▸ **What needs to be done**:
All that should come back is the lines of the data below from the one containing "theorem test_wf_time : splits" to the one containing "theorem test_wf_page : splits", inclusive, exactly as they stand.

_ _ _ _ _

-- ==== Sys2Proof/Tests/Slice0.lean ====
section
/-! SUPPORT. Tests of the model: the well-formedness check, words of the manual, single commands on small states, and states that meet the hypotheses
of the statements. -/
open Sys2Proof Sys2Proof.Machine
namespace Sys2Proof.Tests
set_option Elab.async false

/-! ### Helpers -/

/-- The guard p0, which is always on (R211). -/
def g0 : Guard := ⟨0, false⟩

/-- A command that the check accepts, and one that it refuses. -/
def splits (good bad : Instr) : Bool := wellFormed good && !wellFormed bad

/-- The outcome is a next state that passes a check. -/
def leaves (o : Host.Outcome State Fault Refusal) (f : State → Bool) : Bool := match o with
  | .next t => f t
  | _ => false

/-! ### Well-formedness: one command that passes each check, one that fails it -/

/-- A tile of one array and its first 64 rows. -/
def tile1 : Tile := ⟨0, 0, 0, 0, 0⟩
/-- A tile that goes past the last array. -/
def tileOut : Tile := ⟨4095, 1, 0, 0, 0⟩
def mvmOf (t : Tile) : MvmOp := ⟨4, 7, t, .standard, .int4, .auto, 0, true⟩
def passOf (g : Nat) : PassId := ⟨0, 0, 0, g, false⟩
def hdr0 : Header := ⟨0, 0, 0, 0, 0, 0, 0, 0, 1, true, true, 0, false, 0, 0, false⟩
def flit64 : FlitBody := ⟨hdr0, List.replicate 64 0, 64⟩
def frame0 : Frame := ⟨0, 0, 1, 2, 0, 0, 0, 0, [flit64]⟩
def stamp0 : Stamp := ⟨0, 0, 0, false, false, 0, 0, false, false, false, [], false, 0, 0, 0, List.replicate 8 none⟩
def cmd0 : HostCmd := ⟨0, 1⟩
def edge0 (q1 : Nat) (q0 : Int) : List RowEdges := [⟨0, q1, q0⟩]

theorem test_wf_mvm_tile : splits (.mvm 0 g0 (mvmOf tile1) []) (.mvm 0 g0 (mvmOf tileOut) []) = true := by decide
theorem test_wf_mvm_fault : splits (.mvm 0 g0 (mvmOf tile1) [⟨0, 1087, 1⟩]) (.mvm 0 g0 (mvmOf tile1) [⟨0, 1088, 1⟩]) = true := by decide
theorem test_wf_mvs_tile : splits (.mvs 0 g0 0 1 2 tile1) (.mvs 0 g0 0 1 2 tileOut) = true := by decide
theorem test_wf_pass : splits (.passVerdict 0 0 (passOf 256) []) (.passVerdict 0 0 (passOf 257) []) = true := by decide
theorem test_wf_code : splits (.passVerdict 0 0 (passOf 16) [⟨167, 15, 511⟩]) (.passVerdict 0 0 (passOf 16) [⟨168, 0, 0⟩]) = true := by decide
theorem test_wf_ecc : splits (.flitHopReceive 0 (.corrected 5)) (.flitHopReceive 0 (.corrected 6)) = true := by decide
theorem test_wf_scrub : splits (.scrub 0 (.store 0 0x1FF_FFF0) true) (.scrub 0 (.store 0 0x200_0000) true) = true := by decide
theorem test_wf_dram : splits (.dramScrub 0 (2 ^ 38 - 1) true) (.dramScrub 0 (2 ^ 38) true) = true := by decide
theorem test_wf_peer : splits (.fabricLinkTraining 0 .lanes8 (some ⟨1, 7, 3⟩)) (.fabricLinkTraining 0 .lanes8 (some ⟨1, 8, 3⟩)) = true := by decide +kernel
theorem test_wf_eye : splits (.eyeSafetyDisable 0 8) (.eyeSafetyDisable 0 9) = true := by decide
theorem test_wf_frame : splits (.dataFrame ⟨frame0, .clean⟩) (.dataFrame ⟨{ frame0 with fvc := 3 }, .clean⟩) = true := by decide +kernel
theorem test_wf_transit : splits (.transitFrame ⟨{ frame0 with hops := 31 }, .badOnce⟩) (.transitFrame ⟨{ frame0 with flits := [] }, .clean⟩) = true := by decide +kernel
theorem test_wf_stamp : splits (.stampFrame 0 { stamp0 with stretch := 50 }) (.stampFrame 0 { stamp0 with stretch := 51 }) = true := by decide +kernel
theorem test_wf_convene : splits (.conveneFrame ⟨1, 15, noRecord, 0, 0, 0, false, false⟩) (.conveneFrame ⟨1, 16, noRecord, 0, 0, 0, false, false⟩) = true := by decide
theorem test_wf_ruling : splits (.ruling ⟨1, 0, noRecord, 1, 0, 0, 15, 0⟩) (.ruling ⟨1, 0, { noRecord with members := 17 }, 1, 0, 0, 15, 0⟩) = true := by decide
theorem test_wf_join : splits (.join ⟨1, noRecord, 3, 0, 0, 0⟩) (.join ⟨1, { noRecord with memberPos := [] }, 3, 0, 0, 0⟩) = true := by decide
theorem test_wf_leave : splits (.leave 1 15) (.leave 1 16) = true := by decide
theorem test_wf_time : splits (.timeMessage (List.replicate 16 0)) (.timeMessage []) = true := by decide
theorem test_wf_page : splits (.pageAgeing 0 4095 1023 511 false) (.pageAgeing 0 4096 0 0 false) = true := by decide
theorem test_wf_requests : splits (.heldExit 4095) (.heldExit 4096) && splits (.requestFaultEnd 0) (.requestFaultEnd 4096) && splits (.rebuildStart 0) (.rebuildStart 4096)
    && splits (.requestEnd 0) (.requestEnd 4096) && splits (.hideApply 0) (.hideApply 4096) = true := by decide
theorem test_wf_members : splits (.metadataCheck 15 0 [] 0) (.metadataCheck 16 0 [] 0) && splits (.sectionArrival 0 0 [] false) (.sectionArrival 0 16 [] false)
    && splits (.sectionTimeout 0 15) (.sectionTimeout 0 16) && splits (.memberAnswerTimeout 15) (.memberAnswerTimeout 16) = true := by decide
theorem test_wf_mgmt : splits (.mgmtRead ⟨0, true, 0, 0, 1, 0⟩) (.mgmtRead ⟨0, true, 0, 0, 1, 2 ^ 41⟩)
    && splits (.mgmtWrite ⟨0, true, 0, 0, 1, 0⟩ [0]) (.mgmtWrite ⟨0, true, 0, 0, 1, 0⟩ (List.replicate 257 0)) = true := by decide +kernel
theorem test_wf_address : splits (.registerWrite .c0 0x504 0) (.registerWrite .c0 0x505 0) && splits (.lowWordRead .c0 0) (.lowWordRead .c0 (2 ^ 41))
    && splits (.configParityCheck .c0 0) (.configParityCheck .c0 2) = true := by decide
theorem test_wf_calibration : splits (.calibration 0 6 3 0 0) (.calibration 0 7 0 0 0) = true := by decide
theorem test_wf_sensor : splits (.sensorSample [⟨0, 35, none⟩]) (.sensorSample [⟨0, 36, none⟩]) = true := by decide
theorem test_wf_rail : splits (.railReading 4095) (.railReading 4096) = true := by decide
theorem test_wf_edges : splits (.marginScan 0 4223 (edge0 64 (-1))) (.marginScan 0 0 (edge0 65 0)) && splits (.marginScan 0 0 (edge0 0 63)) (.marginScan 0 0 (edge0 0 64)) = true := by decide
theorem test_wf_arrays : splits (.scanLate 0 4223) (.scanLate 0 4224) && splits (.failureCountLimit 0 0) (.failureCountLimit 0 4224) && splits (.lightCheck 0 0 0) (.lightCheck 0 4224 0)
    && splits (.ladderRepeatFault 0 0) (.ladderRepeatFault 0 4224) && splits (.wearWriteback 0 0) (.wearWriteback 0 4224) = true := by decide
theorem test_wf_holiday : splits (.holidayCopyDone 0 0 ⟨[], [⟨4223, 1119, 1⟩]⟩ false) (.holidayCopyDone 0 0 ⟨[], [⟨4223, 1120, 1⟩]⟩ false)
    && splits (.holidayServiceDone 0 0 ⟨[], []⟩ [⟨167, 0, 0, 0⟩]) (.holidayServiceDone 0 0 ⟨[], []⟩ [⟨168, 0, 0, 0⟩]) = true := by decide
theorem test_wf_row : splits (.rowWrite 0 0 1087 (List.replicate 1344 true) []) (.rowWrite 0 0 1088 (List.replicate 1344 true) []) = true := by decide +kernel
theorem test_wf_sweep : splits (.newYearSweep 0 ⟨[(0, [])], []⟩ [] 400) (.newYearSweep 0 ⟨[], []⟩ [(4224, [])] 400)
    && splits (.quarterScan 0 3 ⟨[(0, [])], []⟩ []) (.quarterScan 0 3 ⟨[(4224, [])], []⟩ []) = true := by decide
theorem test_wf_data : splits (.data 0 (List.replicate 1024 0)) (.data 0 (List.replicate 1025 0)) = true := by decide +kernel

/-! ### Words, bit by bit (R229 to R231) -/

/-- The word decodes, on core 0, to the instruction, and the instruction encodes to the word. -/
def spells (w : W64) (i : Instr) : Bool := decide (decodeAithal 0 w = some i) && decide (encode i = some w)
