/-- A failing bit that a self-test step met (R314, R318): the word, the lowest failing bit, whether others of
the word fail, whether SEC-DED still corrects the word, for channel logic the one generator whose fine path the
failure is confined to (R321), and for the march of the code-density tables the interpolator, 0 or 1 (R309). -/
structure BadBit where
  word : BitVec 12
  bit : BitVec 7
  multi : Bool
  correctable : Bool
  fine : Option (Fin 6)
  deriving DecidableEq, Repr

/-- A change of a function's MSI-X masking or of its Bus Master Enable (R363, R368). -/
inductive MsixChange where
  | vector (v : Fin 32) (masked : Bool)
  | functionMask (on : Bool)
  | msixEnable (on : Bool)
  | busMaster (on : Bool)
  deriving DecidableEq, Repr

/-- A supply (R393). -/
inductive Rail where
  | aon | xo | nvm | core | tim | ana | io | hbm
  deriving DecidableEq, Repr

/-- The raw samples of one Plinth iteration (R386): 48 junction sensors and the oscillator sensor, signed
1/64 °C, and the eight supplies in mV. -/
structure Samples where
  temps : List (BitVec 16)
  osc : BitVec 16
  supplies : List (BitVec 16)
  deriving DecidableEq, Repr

_ _ _ _ _

▸ **Written solution**:
theorem test_wf_time : splits (.timeMessage (List.replicate 16 0)) (.timeMessage []) = true := by decide
theorem test_wf_page : splits (.pageAgeing 0 4095 1023 511 false) (.pageAgeing 0 4096 0 0 false) = true := by decide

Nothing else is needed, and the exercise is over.